-- ==== Sys2Proof/Syntax.lean ====
section
/-!
DEFINITION. The commands the block takes and the events that happen to it: one constructor for each row of spec/opcode_table.json,
with the operands the row needs. An event row carries as operands the facts of its environment that the spec leaves to it.
-/
namespace Sys2Proof

open Machine
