-- ==== Sys2Proof/Machine/RegTable.lean ====
section
/-!
DEFINITION. The register map of the controller: every register of R535 and R538, with the fields of its table in the
spec (bits, access code, reset value, change class, permitted values). The names are the spec's own. Written from the
field tables of the chapters; `RegName.base` and `RegName.dims` follow the block map of R526 and the index of R538.
-/
namespace Sys2Proof.Machine

/-- The registers, one name for each register of R535 and R538; a repeated register has one name and its indices. -/
inductive RegName where
  | GLB_MODE | GLB_MODE_REQ | GLB_SLEEP_CTL | RGN_CAP | RGN_STATUS | RGN_DPA_LIMIT | RGN_UNMAPPED_CNT
  | RGN_DENY_CNT | RGN_POOL_CFG | RGN_POOL_BAND | RGN_POOL_REMAP | CH_AMAP | PER_CAP | PER_GUARD | PER_POLICY
  | PER_SAVE_DECL | PER_ENERGY | PER_SAVE_BW | PER_FIXED | PER_CEILING | PER_AT_RISK | PER_STALL_CTL
  | PER_STALL_CNT | PER_WT_CNT | PER_SAVE_STATUS | PER_RESTORE | TIER_CAP | TIER_LAYBY_CTL | TIER_LAYBY_STAT
  | TIER_DETOUR_CNT | TIER_DETOUR_TO_CNT | TIER_EVICT_REF_CNT | TIER_PIN_OVF_CNT | TIER_BYPASS_CNT
  | TIER_LOAN_ABANDON_CNT | TIER_PART_CFG | TIER_PART_DATA | TIER_PART_TAG | TIER_PART_STAT | TIER_PLAN_STAT
  | TIER_STREAM_STAT | CH_TIM0 | CH_TIM1 | CH_TIM2 | CH_TIM3 | CH_TIM4 | CH_TIM5 | CH_TIM6 | CH_TIM7 | CH_TIM8
  | CH_TIM9 | CH_TIM10 | CH_TIM11 | CH_TIM12 | CH_TIM13 | CH_TIM_COMMIT | CH_STATE | CH_CTL | CH_POP | CH_ERR
  | CH_SCHED | CH_QSTAT | CH_REF | CH_THERM | CH_PASR | CH_CAPAR | CH_TRAIN_CTL | CH_TRAIN_STAT | CH_REBUILD
  | CH_LC_CTL | CH_CE_CNT | CH_UE_CNT | CH_LOC_CNT | CH_WB_CNT | CH_MARK | NF_STATE | NF_GEOM | NF_RETRY_CNT
  | NF_SOFT_CNT | NF_UE_CNT | NF_PREEMPT_CNT | NF_ERASE_CTL | NF_ERASE_STAT | NF_FREE | NF_EC_SEL | NF_EC_DATA
  | NF_EC_SUM | NF_POP | NF_ENDUR_CTL | NF_ENDUR_STAT | NF_PE | NF_WL_CTL | NF_SAVE_RGN | NF_MAP | BTT_CAP
  | BTT_LINK_CFG | BTT_TIMING | BTT_TIMING2 | BTT_TIMING3 | BTT_RX_SHARE | BTT_LINK_STAT | BTT_EPOCH | BTT_LAG
  | BTT_BITMAP | BTT_RETX_CNT | BTT_DUP_CNT | BTT_WINDOW_DROP_CNT | BTT_TAG_FAIL_CNT | BTT_LATE_ACK_CNT
  | BTT_FILTER_HOLD_CNT | BTT_ABANDON_CNT | BTT_BAD_HDR_CNT | BTT_PATH_CFG | BTT_PATH_STAT | BTT_COPY | PRT_CAP
  | PRT_BIFUR | PRT_LINK_STAT | PRT_LD_EN | PRT_TT_STAT | PRT_DEVLOAD | PRT_NOT_READY_CNT | PRT_POISON_IN_CNT
  | PRT_IDE_FAIL_CNT | PRT_VIRAL_CNT | PRT_POISON_LIST | RDMA_CAP | RDMA_CTL | RDMA_CC | RDMA_GATE_CTL
  | RDMA_DROP_CNT | RDMA_DUP_CNT | RDMA_NAK_SENT_CNT | RDMA_CNP_SENT_CNT | RDMA_CNP_RCV_CNT | RDMA_QP_CTX
  | RDMA_KEY_ENT | RDMA_QP_STAT | RING_SQ_DB | RING_CQ_DB | RING_PUSH_STAT | RING_CTL | RING_CFG | RING_GROUPS
  | RING_COAL | RING_STAT | RING_CQ_STAT | RING_CAP | OP_STAT | SQ_SEL | SQ_STAT | SQ_RESET_CNT | SQ_REBUILD_CNT
  | SPILL_POOL | ARB_SHADOW | ARB_ACTIVE | ARB_CTL | ARB_STAT | ARB_TB_STAT | SEC_CAP | SEC_STATUS | SEC_ALARM
  | SEC_CTL | SEC_KEY_SEL | SEC_KEY_STAT | SEC_ROT_STAT | SEC_ROT_CURSOR | SEC_KEY_ABSENT_CNT | SEC_FW
  | GLB_CC_STAT | GLB_CC_TEST | GLB_CC_CTL | GLB_WDT_CFG | GLB_WDT_KICK | GLB_WDT_STAT | FLS_CAP | FLS_STAT
  | FLS_SLOT_STAT | FLS_SESS | FLS_SESS_OFF | FLS_SESS_LEN | FLS_ACT_TIME_LO | FLS_ACT_TIME_HI | FLS_ACT_STAT
  | FLS_UPD_CTL | FLS_UPD_TIMING | FLS_REC_STAT | FLS_CONFLICT_CNT | FLS_REPROG_CNT | FLS_SUSPEND_CNT | EVT_CAP
  | EVT_HEAD | EVT_OLDEST | EVT_COUNT | EVT_ACK | EVT_DROP0 | EVT_DROP1 | EVT_OVW0 | EVT_OVW1 | EVT_LATE_CNT
  | EVT_ERR_SUM0 | EVT_ERR_SUM1 | EVT_CW_ERR | SNS_CTL | SNS_PACK_CFG | SNS_PACK_CFG2 | SNS_VAL | SNS_PACK_STAT
  | SNS_PACK_CAP | SNS_PACK_ENERGY | SNS_PACK_CTL | SNS_TRIM | SNS_TRIM_CTL | GLB_IST_CTL | GLB_IST_PERIOD
  | GLB_IST_PERIOD2 | GLB_EYE_SEL | GLB_EYE_DATA | GLB_EYE_MIN | GLB_BIST_CTL | GLB_BIST_STAT | CH_PATROL
  | CH_LAYBY | GLB_STACK_CFG | GLB_STACK_STAT | GLB_STACK_CTL | MGT_CAP | MGT_CTL | MGT_STAT | GLB_STRAP
  | GLB_PWR_CTL | GLB_PWR_STAT | GLB_RST_CTL | GLB_RST_CAUSE | GLB_CLK_STAT | GLB_TB_OFFSET | GLB_ID | GLB_REV
  | GLB_LOCK | GLB_ACC_CTL | GLB_ACC_ERR | GLB_SERIAL | RGN_OWNER_SET | RGN_TABLE | RING_PUSH | RING_SQ_BASE
  | RING_CQ_BASE | RING_DB_BAD_CNT | BTT_PATH_LOCAL_IP | BTT_PATH_REMOTE_IP | RDMA_GID | RDMA_QP_SEL | RDMA_KEY_SEL
  | SEC_ROT_SEL | EVT_SLOT | FLS_SESS_ID | NF_ERR | CH_SPD
  deriving DecidableEq, Repr

/-- Access codes of R3. -/
inductive Access where | ro | rw | wo | w1c | w1s | rc
  deriving DecidableEq, Repr

/-- Change classes of R4; `none` for a field that software cannot write. -/
inductive ChgClass where | none | live | quiesce | shadow | fixed
  deriving DecidableEq, Repr

/-- One field of a register: the word of the register it lies in, its bits, access code, change class,
    reset value and,
for a field with a stated range, the permitted closed intervals (empty: every value). -/
structure Field where
  reg   : RegName
  word  : Nat
  lo    : Nat
  width : Nat
  acc   : Access
  cls   : ChgClass
  reset : Nat
  ok    : List (Nat × Nat)
  deriving DecidableEq, Repr
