/-- Data of a read reaches whoever waits for it; the PSN of an RDMA requester is that of the packet that carries the line. A poisoned line of an RDMA read is a NAK, and the queue pair enters ERROR
with cause 5 (R196, R298). -/
def State.deliver (s : State) (req : Requester) (l : Nat) (x : Line) : State :=
  match req with
  | .rdma q psn _ =>
    let y := s.qp q
    if y.st != .rts then s
    else if x.poison then (s.rdmaNak q psn 3).qpError q 5 psn none
    else
      let age (e : Nat × Nat) : Nat := (psn + 2 ^ 24 - e.1) % 2 ^ 24
      let near := (y.reads.map age).foldl min (2 ^ 24)
      let dec (e : Nat × Nat) : Nat × Nat := if age e = near then (e.1, e.2 - 1) else e
      (s.setQp q { y with reads := (y.reads.map dec).filter fun e => e.2 != 0 }).rdmaSend q 1 [psn, l, x.data.toNat]
  | .host _ _ _ => s.answerRead req l x
  | .op k _ =>
    let got (o : LongOp) : LongOp := if o.slot = k ∧ o.wait = some (l, none) then { o with wait := some (l, some x) } else o
    { s with rings := { s.rings with ops := s.rings.ops.map got } }
  | _ => s

/-- Message numbers of a stream that are complete beyond its base let the base advance (R242). -/
def advanceBase (done : List (Nat × Nat)) (st : Nat) : Nat → Nat → Nat
  | 0, b => b
  | n + 1, b => if done.contains (st, b) then advanceBase done st n (b + 1) else b

/-- The window base of a stream (R242). -/
def State.rxBase (s : State) (st : Nat) : Nat := Sparse.get (fun _ => 1) s.twin.rxBase st

/-- PLACED_SEQ of a stream: the highest message up to which every message is placed (R243). -/
def State.placedSeq (s : State) (st : Nat) : Nat :=
  ((s.twin.rxPend.filter fun e => e.1 == st && e.2.2 != 0).map fun e => e.2.1).foldl (fun m q => min m (q - 1)) (s.rxBase st - 1)

/-- SACK of a stream: bit k for message CUM_SEQ + 2 + k (R236). -/
def State.sack (s : State) (st : Nat) : Nat :=
  (List.range 32).foldl (fun a k => if s.twin.rxDone.contains (st, s.rxBase st + 1 + k) then a + 2 ^ k else a) 0

/-- HOLES of a stream: the groups of 64 lines of the message at the base that lack a line (R236). -/
def State.holes (s : State) (st : Nat) : Nat :=
  match s.twin.inMsgs.find? fun m => m.stream == st && m.seq == s.rxBase st with
  | none => 0
  | some m => (List.range 16).foldl (fun a k =>
      if (List.range 64).any fun j => decide (64 * k + j < m.total) && ! m.mask.contains (64 * k + j) then a + 2 ^ k else a) 0

/-- Sends an ACK for a stream (R243): path, then CUM_SEQ, PLACED_SEQ, SACK and HOLES. -/
def State.bttAck (s : State) (path st : Nat) : State :=
  { (s.emit (.btt path 2 [st, s.rxBase st - 1, s.placedSeq st, s.sack st, s.holes st])) with
    twin := { s.twin with pktCtr := s.twin.pktCtr + 1 } }

/-- Sends the ACK a satisfied FLUSH asks for (R246). -/
def State.bttFlushed (s : State) (st : Nat) : State :=
  let p := s.placedSeq st
  if s.twin.rxFlush.any fun f => f.1 == st && decide (f.2 ≤ p) then
    ({ s with twin := { s.twin with rxFlush := s.twin.rxFlush.filter fun f => ! (f.1 == st && decide (f.2 ≤ p)) } }).bttAck
      ((List.range 4).find? (fun k => s.twin.pathsUp.getLsbD k) |>.getD 0) st
  else s

/-- Removes a writer from every place where it waits for its completion. -/
def State.unwait (s : State) (req : Requester) : State :=
  let strip (c : TwinCopy) : TwinCopy := if c.req = req then { c with req := .internal } else c
  { s with
    per := { s.per with wts := s.per.wts.map fun w => { w with waiters := w.waiters.filter fun r => r != req } }
    twin := { s.twin with
      syncq := s.twin.syncq.map strip
      rangeWaits := s.twin.rangeWaits.filter fun w => w.2.2 != req
      queued := s.twin.queued.map fun m => { m with copies := m.copies.map strip }
      msgs := s.twin.msgs.map fun m => { m with copies := m.copies.map strip } } }
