/-- Starts a further step of a ladder: NF_RETRY_CNT, and for step 12 NF_SOFT_CNT and READ_RETRY_DEEP (R212, R226). -/
def State.startStep (s : State) (f : Fill) (k : Nat) : State :=
  let one (x : Fill) : Fill := if x.page = f.page then { x with tried := x.tried ++ [x.step], step := k } else x
  let s := { s with tier := { s.tier with fills := s.tier.fills.map one } }
  match s.fillLoc f with
  | some l =>
    let s := s.bump NF_RETRY_CNT_COUNT l.ch
    if k = 12 then (s.bump NF_SOFT_CNT_COUNT l.ch).logLim 0x2002 l.ch .info (srcNand l.ch) (l.ch, 1, 0, 0) else s
  | none => s

-- @row READ_STEP_DONE
/-- R211 to R213: a step of a fill's ladder ends. `pass`: its decode passes, and the block remembers the step (for step 12 the hard
step `best` whose references it used); otherwise the next step starts, or the codeword is uncorrectable. The request of the step
that ends leaves the tailback queue, and `bus` says how that of the next one fares. -/
def execReadStepDone (page : Nat) (pass : Bool) (best : Fin 11) (bus : BusUse) (s : State) : Res := .next <|
  match s.tier.fills.find? fun f => f.page == page with
  | none => s
  | some f =>
    let s := s.unpark page
    let next (s : State) (k : Nat) : State :=
      let s := s.startStep f k
      match s.fillLoc f with
      | some l => (s.park bus l.ch 2 page).2
      | none => s
    if pass then match s.fillLoc f with
      | some l =>
        let b := s.block l.ch l.die l.block
        let deep := b.deep.filter fun t => decide (s.timeNs < t + 3600 * 10 ^ 9)
        s.setBlock l.ch l.die l.block { b with step := if f.step = 12 then best.val + 1 else f.step,
                                               deep := if 8 ≤ f.step then deep ++ [s.timeNs] else deep }
      | none => s
    else if f.step = 12 then s.ladderFails f
    else if f.cut then next s 12
    else
      let start := f.tried.headD f.step
      match (ladder start).find? fun k => k != f.step && ! f.tried.contains k with
      | some k => next s k
      | none => s.ladderFails f

-- @row READ_LADDER_CUTOFF
/-- R212: 760 µs after a fill started no further hard step starts; step 12 that runs at 960 µs is cut off, and the codeword is
uncorrectable. -/
def execReadLadderCutoff (page : Nat) (s : State) : Res := .next <|
  match s.tier.fills.find? fun f => f.page == page with
  | none => s
  | some f =>
    if f.step = 12 then s.ladderFails f
    else { s with tier := { s.tier with fills := s.tier.fills.map fun x => if x.page = page then { x with cut := true } else x } }
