/-- The roles of the cores after their self-tests (R372): the pair is filled first, then the standby. -/
def coreRoles (a b st : Bool) : CoreRole × CoreRole × CoreRole :=
  match a, b, st with
  | true, true, true => (.pair, .pair, .standby)
  | true, true, false => (.pair, .pair, .faulted)
  | true, false, true => (.pair, .faulted, .pair)
  | false, true, true => (.faulted, .pair, .pair)
  | true, false, false => (.active, .faulted, .faulted)
  | false, true, false => (.faulted, .active, .faulted)
  | false, false, true => (.faulted, .faulted, .active)
  | false, false, false => (.faulted, .faulted, .faulted)

end Sys2Proof.Machine
end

Work task
Using the data above, transcribe the lines that run from the line with "let s := s.bump NF_RETRY_CNT_COUNT l.ch" to the line with "12 the hard", both ends kept, and output nothing else.

Answer space
    let s := s.bump NF_RETRY_CNT_COUNT l.ch
    if k = 12 then (s.bump NF_SOFT_CNT_COUNT l.ch).logLim 0x2002 l.ch .info (srcNand l.ch) (l.ch, 1, 0, 0) else s
  | none => s

-- @row READ_STEP_DONE
/-- R211 to R213: a step of a fill's ladder ends. `pass`: its decode passes, and the block remembers the step (for step 12 the hard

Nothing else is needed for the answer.